Roku’s Q1 earnings report comes after a public escalation in its fight with Google. Roku pulled YouTube TV from its channel store on April 30, alleging that Google was making anticompetitive demands for Roku to continue distribution of the core YouTube app. Google denied it was seeking any preferential treatment and claimed it was Roku that tied discussions over YouTube TV distribution with the deal to carry YouTube.

Roku’s stock price dropped more than 20% following the YouTube TV removal. In after-hours trading Thursday, shares were up as much as 8.9% on the strong Q1 earnings.

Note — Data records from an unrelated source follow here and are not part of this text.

-- ==== Sys2Proof/Laws/KeepsStep.lean ====
section
/-! SUPPORT. What a step of the machine keeps, command by command. -/

namespace Sys2Proof.Machine

@[simp] theorem State.onPart_part (f : Part → Part) (s : State) : (s.onPart f).part = f s.part := rfl
@[simp] theorem State.onPart_pending (f : Part → Part) (s : State) : (s.onPart f).pending = s.pending := rfl

/-! ## The clock -/

theorem keeps_whenDue (p : Part) (t : Option Nat) (f : Part → Part) (h : ∀ q, Keeps q (f q)) : Keeps p (p.whenDue t f) := by
  unfold Part.whenDue; exact .iteB (keeps_run p f (h p)) (.refl p)

theorem keeps_tickContext (p : Part) (v : Nat) : Keeps p (p.tickContext v) := by
  unfold Part.tickContext
  dsimp only
  refine .trans ?_ (keeps_whenDue _ _ _ fun q => keeps_dwellExpiry q v)
  refine .trans ?_ (keeps_whenDue _ _ _ fun q => keeps_pollExpiry q v)
  refine .trans ?_ (keeps_whenDue _ _ _ fun q => keeps_queryExpiry q v)
  exact keeps_whenDue _ _ _ fun q => keeps_travelExpiry q v

theorem keeps_nextTenth (p : Part) : Keeps p { p with now := p.now + 1 } where
  config _ := by constructor <;> intros <;> rfl
  silent a := ⟨a, rfl⟩
  canonical c := { c with }
  bounded := bounded_congr rfl rfl rfl rfl rfl rfl fun _ h => h
  slots _ h := h
  incidents _ := incidentsKept_congr rfl rfl rfl
  stations _ h := ⟨h.within, h.distinct⟩
  hold _ := holdLaw_congr (fun _ => rfl) rfl

theorem keeps_tick (p : Part) : Keeps p p.tick := by
  unfold Part.tick
  dsimp only
  refine .trans ?_ (Keeps.foldl (f := Part.tickVerify) (fun q r => keeps_whenDue _ _ _ fun q => keeps_verifyExpiry q r) _ _)
  refine .trans ?_ (Keeps.foldl (f := Part.tickContext) keeps_tickContext _ _)
  refine .trans ?_ (Keeps.foldl (f := Part.tickSensor) (fun q k => keeps_whenDue _ _ _ fun q => keeps_freshnessExpiry q k) _ _)
  refine .trans ?_ (keeps_whenDue _ _ _ keeps_agingExpiry)
  exact .trans (keeps_nextTenth p) (keeps_whenDue _ _ _ keeps_wrapTime)

theorem keeps_idle (s : State) : Keeps s.part s.idle.part := by
  unfold State.idle
  split
  · exact .refl _
  · exact keeps_tick _

/-! ## Power-on -/

theorem powerOn_canonical (n : Nat) : (Part.powerOn n).canonical := by constructor <;> rfl

theorem LineState.idle_bounded : LineState.idle.bounded :=
  ⟨fun c => by cases c <;> simp [LineState.idle, PerClass.get], Nat.zero_le _, Nat.zero_le _, Nat.zero_le _⟩

theorem powerOn_bounded (n : Nat) : (Part.powerOn n).bounded := by
  refine ⟨fun l => ?_, by simp [Part.powerOn], by simp [Part.powerOn], by simp [Part.powerOn, Counters.bounded],
    by simp [Part.powerOn], by simp [Part.powerOn], by simp [Part.powerOn]⟩
  cases l <;> exact LineState.idle_bounded

theorem powerOn_slotsKept (n : Nat) : (Part.powerOn n).slotsKept := fun z => by simp [Part.slotsHeld, Part.powerOn]

theorem powerOn_incidentsKept (n : Nat) : (Part.powerOn n).incidentsKept :=
  ⟨fun r i h => by simp [Part.powerOn, Part.incident?] at h, fun r r' i i' h => by simp [Part.powerOn, Part.incident?] at h,
    by simp [Part.powerOn], fun w h => by simp [Part.powerOn] at h⟩

theorem powerOn_stationsKept (n : Nat) : (Part.powerOn n).stationsKept :=
  ⟨fun r i h => by simp [Part.powerOn] at h, fun r r' i i' h => by simp [Part.powerOn] at h⟩

theorem sound_powerOn (p : Part) (n : Nat) : Sound p (Part.powerOn n) :=
  ⟨fun _ => powerOn_canonical n, fun _ => powerOn_bounded n, fun _ _ => powerOn_slotsKept n,
    fun _ _ => powerOn_incidentsKept n, fun _ _ => powerOn_stationsKept n⟩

For the second quarter, Roku issued guidance of net revenue between $610 million and $620 million and net income of $10 million-$20 million.

The Roku Channel, the company’s free, ad-supported service that also provides access to live TV and SVOD channels, had another quarter of record growth, reaching U.S. households with an estimated 70 million people, more than doubling from Q1 2020. Another key stat: According to Roku, in the first three months of 2021, more than 85% of adults 18-49 who watched The Roku Channel were unduplicated with traditional TV.

To boost The Roku Channel’s momentum, the company has embarked on a strategy of acquiring and producing original content.

The company bought the now-defunct Quibi content library in January — encompassing more than 75 original shows — which it is rebranding as “Roku Originals” and release them on its free-to-watch AVOD service soon. Roku Originals also will be the brand name for future original programming on The Roku Channel. And last month, Roku acquired This Old House Ventures, producer of “This Old House” and “Ask This Old House” TV shows, in a deal that included a library of more than 1,500 episodes.

“[W]e expect that our content investment will continue to be commensurate with the scale and growth trajectory of The Roku Channel,” Wood and Louden wrote.